_Exercise objective:_
Repeat exactly, and only, the lines of the entries below from the one with "4 => w x.mismatched" through the one with "else if 1048576 ≤ k ∧ k < 1130496 then w 0", both ends included.

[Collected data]
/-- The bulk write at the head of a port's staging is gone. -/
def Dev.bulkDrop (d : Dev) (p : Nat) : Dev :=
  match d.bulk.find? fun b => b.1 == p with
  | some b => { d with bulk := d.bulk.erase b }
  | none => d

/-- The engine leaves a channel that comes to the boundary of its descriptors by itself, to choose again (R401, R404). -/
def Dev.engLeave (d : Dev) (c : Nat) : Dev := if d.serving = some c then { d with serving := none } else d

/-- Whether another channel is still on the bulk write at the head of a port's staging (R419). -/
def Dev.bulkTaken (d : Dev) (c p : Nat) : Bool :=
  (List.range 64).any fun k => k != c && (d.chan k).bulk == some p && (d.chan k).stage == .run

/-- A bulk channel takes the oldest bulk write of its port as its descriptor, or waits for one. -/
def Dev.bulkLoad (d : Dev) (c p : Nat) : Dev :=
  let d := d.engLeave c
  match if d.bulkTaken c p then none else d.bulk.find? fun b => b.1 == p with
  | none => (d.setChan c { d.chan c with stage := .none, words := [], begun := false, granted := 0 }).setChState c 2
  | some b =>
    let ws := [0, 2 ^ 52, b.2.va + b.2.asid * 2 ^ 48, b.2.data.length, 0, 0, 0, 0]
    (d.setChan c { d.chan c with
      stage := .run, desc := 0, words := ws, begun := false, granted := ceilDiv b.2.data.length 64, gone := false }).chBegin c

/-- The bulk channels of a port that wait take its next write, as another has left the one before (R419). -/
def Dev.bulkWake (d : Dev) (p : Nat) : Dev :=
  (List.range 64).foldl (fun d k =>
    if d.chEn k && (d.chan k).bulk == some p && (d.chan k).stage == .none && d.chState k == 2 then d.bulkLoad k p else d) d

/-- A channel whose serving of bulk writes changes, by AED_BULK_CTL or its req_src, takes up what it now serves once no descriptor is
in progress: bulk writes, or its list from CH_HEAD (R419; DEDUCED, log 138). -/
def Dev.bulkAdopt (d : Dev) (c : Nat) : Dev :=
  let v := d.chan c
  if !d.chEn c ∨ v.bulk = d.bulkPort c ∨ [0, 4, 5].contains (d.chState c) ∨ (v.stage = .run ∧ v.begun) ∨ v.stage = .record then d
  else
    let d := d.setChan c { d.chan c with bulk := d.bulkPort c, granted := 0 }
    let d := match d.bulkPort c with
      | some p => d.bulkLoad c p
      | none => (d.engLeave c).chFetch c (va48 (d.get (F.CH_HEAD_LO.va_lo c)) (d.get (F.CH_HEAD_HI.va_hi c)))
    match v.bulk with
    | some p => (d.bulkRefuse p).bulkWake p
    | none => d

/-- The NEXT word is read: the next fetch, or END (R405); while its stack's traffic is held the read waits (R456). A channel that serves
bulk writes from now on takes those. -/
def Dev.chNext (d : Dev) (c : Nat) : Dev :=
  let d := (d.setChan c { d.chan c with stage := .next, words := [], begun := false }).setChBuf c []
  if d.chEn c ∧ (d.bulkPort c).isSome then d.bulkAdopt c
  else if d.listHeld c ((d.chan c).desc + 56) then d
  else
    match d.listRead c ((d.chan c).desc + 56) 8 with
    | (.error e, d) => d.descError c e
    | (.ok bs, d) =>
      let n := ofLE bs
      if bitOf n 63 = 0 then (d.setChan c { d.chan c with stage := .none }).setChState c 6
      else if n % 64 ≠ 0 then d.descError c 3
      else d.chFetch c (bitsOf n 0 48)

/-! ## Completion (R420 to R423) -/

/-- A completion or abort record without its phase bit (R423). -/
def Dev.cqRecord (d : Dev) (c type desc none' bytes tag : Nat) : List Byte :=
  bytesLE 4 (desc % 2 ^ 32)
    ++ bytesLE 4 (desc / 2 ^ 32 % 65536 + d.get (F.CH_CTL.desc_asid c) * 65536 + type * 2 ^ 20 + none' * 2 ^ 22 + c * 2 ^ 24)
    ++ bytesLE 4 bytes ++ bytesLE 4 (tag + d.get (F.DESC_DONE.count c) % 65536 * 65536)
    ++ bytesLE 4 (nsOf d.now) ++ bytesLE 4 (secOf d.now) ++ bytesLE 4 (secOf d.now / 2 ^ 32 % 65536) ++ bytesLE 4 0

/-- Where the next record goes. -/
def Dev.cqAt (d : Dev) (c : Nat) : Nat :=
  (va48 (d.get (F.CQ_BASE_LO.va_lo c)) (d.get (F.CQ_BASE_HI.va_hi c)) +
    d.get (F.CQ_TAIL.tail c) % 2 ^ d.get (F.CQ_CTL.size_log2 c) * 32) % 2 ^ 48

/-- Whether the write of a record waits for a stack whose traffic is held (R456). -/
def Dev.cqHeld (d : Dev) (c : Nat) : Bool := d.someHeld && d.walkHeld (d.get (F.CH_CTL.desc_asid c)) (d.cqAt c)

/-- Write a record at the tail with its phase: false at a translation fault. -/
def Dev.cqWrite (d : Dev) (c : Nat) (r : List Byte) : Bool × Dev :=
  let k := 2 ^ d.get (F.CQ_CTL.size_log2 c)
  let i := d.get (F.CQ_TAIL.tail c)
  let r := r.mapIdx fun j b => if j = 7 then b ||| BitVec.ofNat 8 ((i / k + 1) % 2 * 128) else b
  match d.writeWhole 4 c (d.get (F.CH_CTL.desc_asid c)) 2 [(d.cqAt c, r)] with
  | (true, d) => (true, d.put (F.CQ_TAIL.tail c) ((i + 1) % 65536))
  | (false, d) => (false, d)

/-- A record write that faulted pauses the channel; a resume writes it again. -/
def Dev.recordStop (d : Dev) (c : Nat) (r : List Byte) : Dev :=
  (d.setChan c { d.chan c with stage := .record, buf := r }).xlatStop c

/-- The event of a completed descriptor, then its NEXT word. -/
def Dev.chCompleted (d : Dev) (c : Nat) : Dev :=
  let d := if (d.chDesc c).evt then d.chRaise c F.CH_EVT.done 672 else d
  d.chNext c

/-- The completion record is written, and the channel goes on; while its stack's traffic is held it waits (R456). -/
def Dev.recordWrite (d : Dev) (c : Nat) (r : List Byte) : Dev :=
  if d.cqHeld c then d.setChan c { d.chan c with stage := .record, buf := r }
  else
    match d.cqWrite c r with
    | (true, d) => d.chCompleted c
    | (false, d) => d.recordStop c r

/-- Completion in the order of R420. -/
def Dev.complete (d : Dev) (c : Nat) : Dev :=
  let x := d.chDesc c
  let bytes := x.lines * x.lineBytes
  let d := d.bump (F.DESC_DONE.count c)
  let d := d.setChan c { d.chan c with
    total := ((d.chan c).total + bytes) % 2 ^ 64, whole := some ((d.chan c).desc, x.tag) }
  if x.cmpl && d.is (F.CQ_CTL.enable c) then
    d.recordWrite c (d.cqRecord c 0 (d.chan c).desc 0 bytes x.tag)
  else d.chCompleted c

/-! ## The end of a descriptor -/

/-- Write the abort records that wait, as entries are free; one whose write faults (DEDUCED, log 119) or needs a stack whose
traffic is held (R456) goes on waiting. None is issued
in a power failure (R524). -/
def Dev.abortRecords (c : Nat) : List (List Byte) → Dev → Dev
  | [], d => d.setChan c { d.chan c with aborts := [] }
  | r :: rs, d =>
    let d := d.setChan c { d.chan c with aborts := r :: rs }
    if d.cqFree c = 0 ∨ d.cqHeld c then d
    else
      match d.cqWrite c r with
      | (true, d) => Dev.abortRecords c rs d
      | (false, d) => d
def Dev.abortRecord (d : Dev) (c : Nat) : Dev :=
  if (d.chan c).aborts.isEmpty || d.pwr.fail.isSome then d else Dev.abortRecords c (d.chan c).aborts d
...
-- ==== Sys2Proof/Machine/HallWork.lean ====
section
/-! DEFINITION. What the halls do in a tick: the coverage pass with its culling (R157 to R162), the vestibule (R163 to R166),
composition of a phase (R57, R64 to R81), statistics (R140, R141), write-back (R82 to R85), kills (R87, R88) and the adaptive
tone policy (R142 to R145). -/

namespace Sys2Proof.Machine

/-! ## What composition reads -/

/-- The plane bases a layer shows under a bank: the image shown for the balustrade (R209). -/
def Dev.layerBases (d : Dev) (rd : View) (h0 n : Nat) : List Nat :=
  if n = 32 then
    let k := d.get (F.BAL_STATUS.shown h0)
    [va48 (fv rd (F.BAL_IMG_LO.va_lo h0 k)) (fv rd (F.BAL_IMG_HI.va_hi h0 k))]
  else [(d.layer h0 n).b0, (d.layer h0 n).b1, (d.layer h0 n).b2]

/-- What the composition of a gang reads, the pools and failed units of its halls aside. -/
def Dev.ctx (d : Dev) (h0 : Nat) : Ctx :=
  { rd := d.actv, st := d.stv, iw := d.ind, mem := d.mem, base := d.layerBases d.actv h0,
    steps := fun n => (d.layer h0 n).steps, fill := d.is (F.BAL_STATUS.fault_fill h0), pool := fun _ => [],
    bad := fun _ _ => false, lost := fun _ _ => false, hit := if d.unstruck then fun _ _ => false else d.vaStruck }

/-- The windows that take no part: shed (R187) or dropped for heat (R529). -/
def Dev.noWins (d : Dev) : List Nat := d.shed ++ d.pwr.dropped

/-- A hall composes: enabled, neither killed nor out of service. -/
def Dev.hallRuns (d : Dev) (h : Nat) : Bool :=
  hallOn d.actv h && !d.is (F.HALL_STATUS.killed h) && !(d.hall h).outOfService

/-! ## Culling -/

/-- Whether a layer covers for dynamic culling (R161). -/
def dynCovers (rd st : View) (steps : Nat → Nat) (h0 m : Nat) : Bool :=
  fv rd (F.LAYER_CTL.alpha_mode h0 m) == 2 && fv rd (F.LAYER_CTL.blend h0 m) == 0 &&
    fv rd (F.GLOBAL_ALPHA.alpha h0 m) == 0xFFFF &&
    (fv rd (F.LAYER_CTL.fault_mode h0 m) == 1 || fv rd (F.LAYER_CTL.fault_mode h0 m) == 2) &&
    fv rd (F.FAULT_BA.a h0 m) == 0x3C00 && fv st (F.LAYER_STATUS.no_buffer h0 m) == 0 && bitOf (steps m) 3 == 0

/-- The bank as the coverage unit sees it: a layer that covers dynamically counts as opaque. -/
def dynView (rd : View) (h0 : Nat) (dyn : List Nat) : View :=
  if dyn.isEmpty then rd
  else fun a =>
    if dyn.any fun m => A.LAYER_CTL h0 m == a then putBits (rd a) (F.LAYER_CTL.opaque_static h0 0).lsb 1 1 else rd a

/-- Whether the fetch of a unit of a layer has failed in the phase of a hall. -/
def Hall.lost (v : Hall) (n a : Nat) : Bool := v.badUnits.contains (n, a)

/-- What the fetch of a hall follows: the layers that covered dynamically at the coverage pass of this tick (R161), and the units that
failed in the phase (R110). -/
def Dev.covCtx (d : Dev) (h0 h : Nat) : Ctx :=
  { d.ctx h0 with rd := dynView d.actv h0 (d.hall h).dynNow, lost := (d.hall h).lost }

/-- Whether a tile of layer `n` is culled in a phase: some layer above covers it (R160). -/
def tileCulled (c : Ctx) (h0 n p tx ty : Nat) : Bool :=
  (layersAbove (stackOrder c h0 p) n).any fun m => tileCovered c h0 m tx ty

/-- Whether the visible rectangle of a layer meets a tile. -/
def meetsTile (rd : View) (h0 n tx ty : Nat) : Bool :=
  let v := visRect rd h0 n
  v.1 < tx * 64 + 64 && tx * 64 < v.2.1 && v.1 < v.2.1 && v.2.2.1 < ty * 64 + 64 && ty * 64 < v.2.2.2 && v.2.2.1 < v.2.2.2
...
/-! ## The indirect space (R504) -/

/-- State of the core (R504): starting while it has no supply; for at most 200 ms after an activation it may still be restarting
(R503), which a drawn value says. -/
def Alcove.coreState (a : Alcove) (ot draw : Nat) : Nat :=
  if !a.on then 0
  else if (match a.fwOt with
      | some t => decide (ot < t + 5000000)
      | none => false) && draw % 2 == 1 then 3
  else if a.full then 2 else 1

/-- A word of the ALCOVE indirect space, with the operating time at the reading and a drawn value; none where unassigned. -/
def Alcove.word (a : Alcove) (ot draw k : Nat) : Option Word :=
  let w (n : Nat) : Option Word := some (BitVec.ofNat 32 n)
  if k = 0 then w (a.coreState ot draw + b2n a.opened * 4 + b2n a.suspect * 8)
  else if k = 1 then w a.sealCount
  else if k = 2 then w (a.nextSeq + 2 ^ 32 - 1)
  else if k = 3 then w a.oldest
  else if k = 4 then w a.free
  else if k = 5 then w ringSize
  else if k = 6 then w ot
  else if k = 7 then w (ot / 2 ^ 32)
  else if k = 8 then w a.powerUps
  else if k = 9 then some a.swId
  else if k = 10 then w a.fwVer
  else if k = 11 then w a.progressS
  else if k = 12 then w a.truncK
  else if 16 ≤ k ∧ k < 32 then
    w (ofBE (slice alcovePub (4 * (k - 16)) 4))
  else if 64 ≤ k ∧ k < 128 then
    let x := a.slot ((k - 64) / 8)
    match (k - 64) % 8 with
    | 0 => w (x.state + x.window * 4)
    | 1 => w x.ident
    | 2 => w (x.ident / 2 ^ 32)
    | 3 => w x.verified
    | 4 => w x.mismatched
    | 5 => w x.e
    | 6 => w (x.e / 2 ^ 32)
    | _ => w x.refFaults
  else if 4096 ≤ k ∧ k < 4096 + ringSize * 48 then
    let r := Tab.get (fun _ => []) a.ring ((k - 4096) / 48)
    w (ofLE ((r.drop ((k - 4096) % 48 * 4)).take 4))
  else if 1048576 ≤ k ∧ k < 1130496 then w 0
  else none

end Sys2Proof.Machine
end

_Expected answer:_
    | 4 => w x.mismatched
    | 5 => w x.e
    | 6 => w (x.e / 2 ^ 32)
    | _ => w x.refFaults
  else if 4096 ≤ k ∧ k < 4096 + ringSize * 48 then
    let r := Tab.get (fun _ => []) a.ring ((k - 4096) / 48)
    w (ofLE ((r.drop ((k - 4096) % 48 * 4)).take 4))
  else if 1048576 ≤ k ∧ k < 1130496 then w 0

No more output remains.